Шрифт:
Закладка:
[На полях: ] Пойми!!
С 10-го от тебя нет писем. Получил мои новогодние?
Если свечи только 10-летке, то я их не приму! Я та же, что и 10-ти лет! Поверь мне!
Какая-то насмешка судьбы: — мне, ненавидящей всю эту «особливость женскую» — такой упрек!
Твое письмо от 10-го I открыло своей любовью мою «заслонку», — я могу высказаться. Но мне тяжело писать до твоей веры.
Люблю тебя до смерти! До моей смерти! Только тебя.
Не знаю как и подписаться. Могу ли еще Оля?
Если ты мне не веришь, то мне стыдно за подпись мою на письме новогоднем. Как ты ее принял? Я боюсь! «„Гадина“ смела так» — подумал ты? Да?
Хорошо, пусть мы никогда не свидимся. Я все так же тебя буду любить! М. б. ты тогда поверишь, что я люблю Духом!?
136
О. А. Бредиус-Субботина — И. С. Шмелеву
31. I. 42[239]
Дорогой Иван!
Вчерашнее твое письмо от 18–19–20. I крайне меня удивило и… очень больно затронуло.
Не могу понять как ты сумел «опечалиться» моим письмом от 7–8.II Я писала его в такой нежной тоске по тебе, в такой светлой любви… это последнее письмо до начала кошмара, и сейчас еще не прошедшего. То письмо шло из сердца, открыто, искренне, особенно-нежно. Что можно было найти в нем для обиды? Не понимаю. Если ты так все принимать хочешь, то отнимаешь у меня всякую возможность письменного общения с тобой. У меня руки опускаются!

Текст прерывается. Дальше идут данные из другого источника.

/-- The contents of `n` bytes from a module address unspecified, granule by granule through the retirement redirection. -/
def State.forgetAt (s : State) (a n fuel : Nat) : State :=
  match fuel with
  | 0 => s
  | fuel + 1 =>
    if n = 0 then s
    else
      let k := min n (256 - a % 256)
      (s.forget (s.place a) k).forgetAt (a + k) (n - k) fuel

/-- The next free byte (log entry 5). -/
def State.freeBytes (s : State) (n : Nat) : List Byte := (List.range n).map (fun i => Config.freeByte (s.fresh + i))

/-- The state after `n` free values have been used. -/
def State.used (s : State) (n : Nat) : State := { s with fresh := s.fresh + n }

/-- A scalar register of a sequencer: s0 reads as 0 (R92). -/
def State.sreg (s : State) (d q : Nat) (r : BitVec 5) : Word := if r = 0 then 0 else tabGet (s.core d q).s r.toNat 0

/-- The state with a scalar register written; a write to s0 is discarded (R92). -/
def State.setS (s : State) (d q : Nat) (r : BitVec 5) (v : Word) : State :=
  if r = 0 then s else s.modCore d q (fun c => { c with s := tabSet c.s r.toNat v })

/-- A predicate register: p0 reads as 1 (R92). -/
def State.preg (s : State) (d q : Nat) (r : BitVec 3) : Bool := if r = 0 then true else (s.core d q).p.getLsbD r.toNat

/-- The state with a predicate register written; a write to p0 is discarded (R92). -/
def State.setP (s : State) (d q : Nat) (r : BitVec 3) (v : Bool) : State :=
  if r = 0 then s
  else s.modCore d q (fun c => { c with p := if v then c.p ||| (1#8 <<< r.toNat) else c.p &&& ~~~(1#8 <<< r.toNat) })

/-- A tile descriptor register. -/
def State.treg (s : State) (d q : Nat) (r : Nat) : Td := tabGet (s.core d q).td r 0

/-- The state with a tile descriptor register written. -/
def State.setT (s : State) (d q : Nat) (r : Nat) (v : Td) : State := s.modCore d q (fun c => { c with td := tabSet c.td r v })

/-- A semaphore of a sequencer's core. -/
def State.semv (s : State) (d q n : Nat) : Nat := tabGet (s.core d q).sem n 0

/-- The state with a semaphore set. -/
def State.setSem (s : State) (d q n v : Nat) : State := s.modCore d q (fun c => { c with sem := tabSet c.sem n v })

/-- The running work item of a core. -/
def State.curItem (s : State) (d q : Nat) : Option Nat := (s.core d q).cur

end Sys2Proof.Machine
end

Затем еще одно: ты затронул мою мать. Я никогда особенно много о ней не писала, но теперь я считаю долгом своим рассказать тебе о ней. Ты можешь считать меня чем и кем угодно, но ни в какой степени ты не можешь, найденное тобой порочное во мне, вкладывать в мать мою! Мама моя относится к тем женщинам, которых нужно было бы отметить в жизни, назвать _Г_е_р_о_е_м. Не героиней, а героем! И когда я впервые, давно, до встречи с тобой, тоже думала о «творчестве», то это было в связи с этим. Я считала для великой, людской Правды, необходимым начертить жизнь этой удивительной Женщины, — _Ч_е_л_о_в_е_к_а. Не потому, что это мать моя. Я умею быть очень объективной. С мамой мы очень разны в характере. И во внешности. С уроном для меня. Мама красавица, была и есть еще. До удивления я ничего не взяла от нее. Это все замечали. В детстве я плакала от этого, воображая, что я «найденыш». Но это в сторону!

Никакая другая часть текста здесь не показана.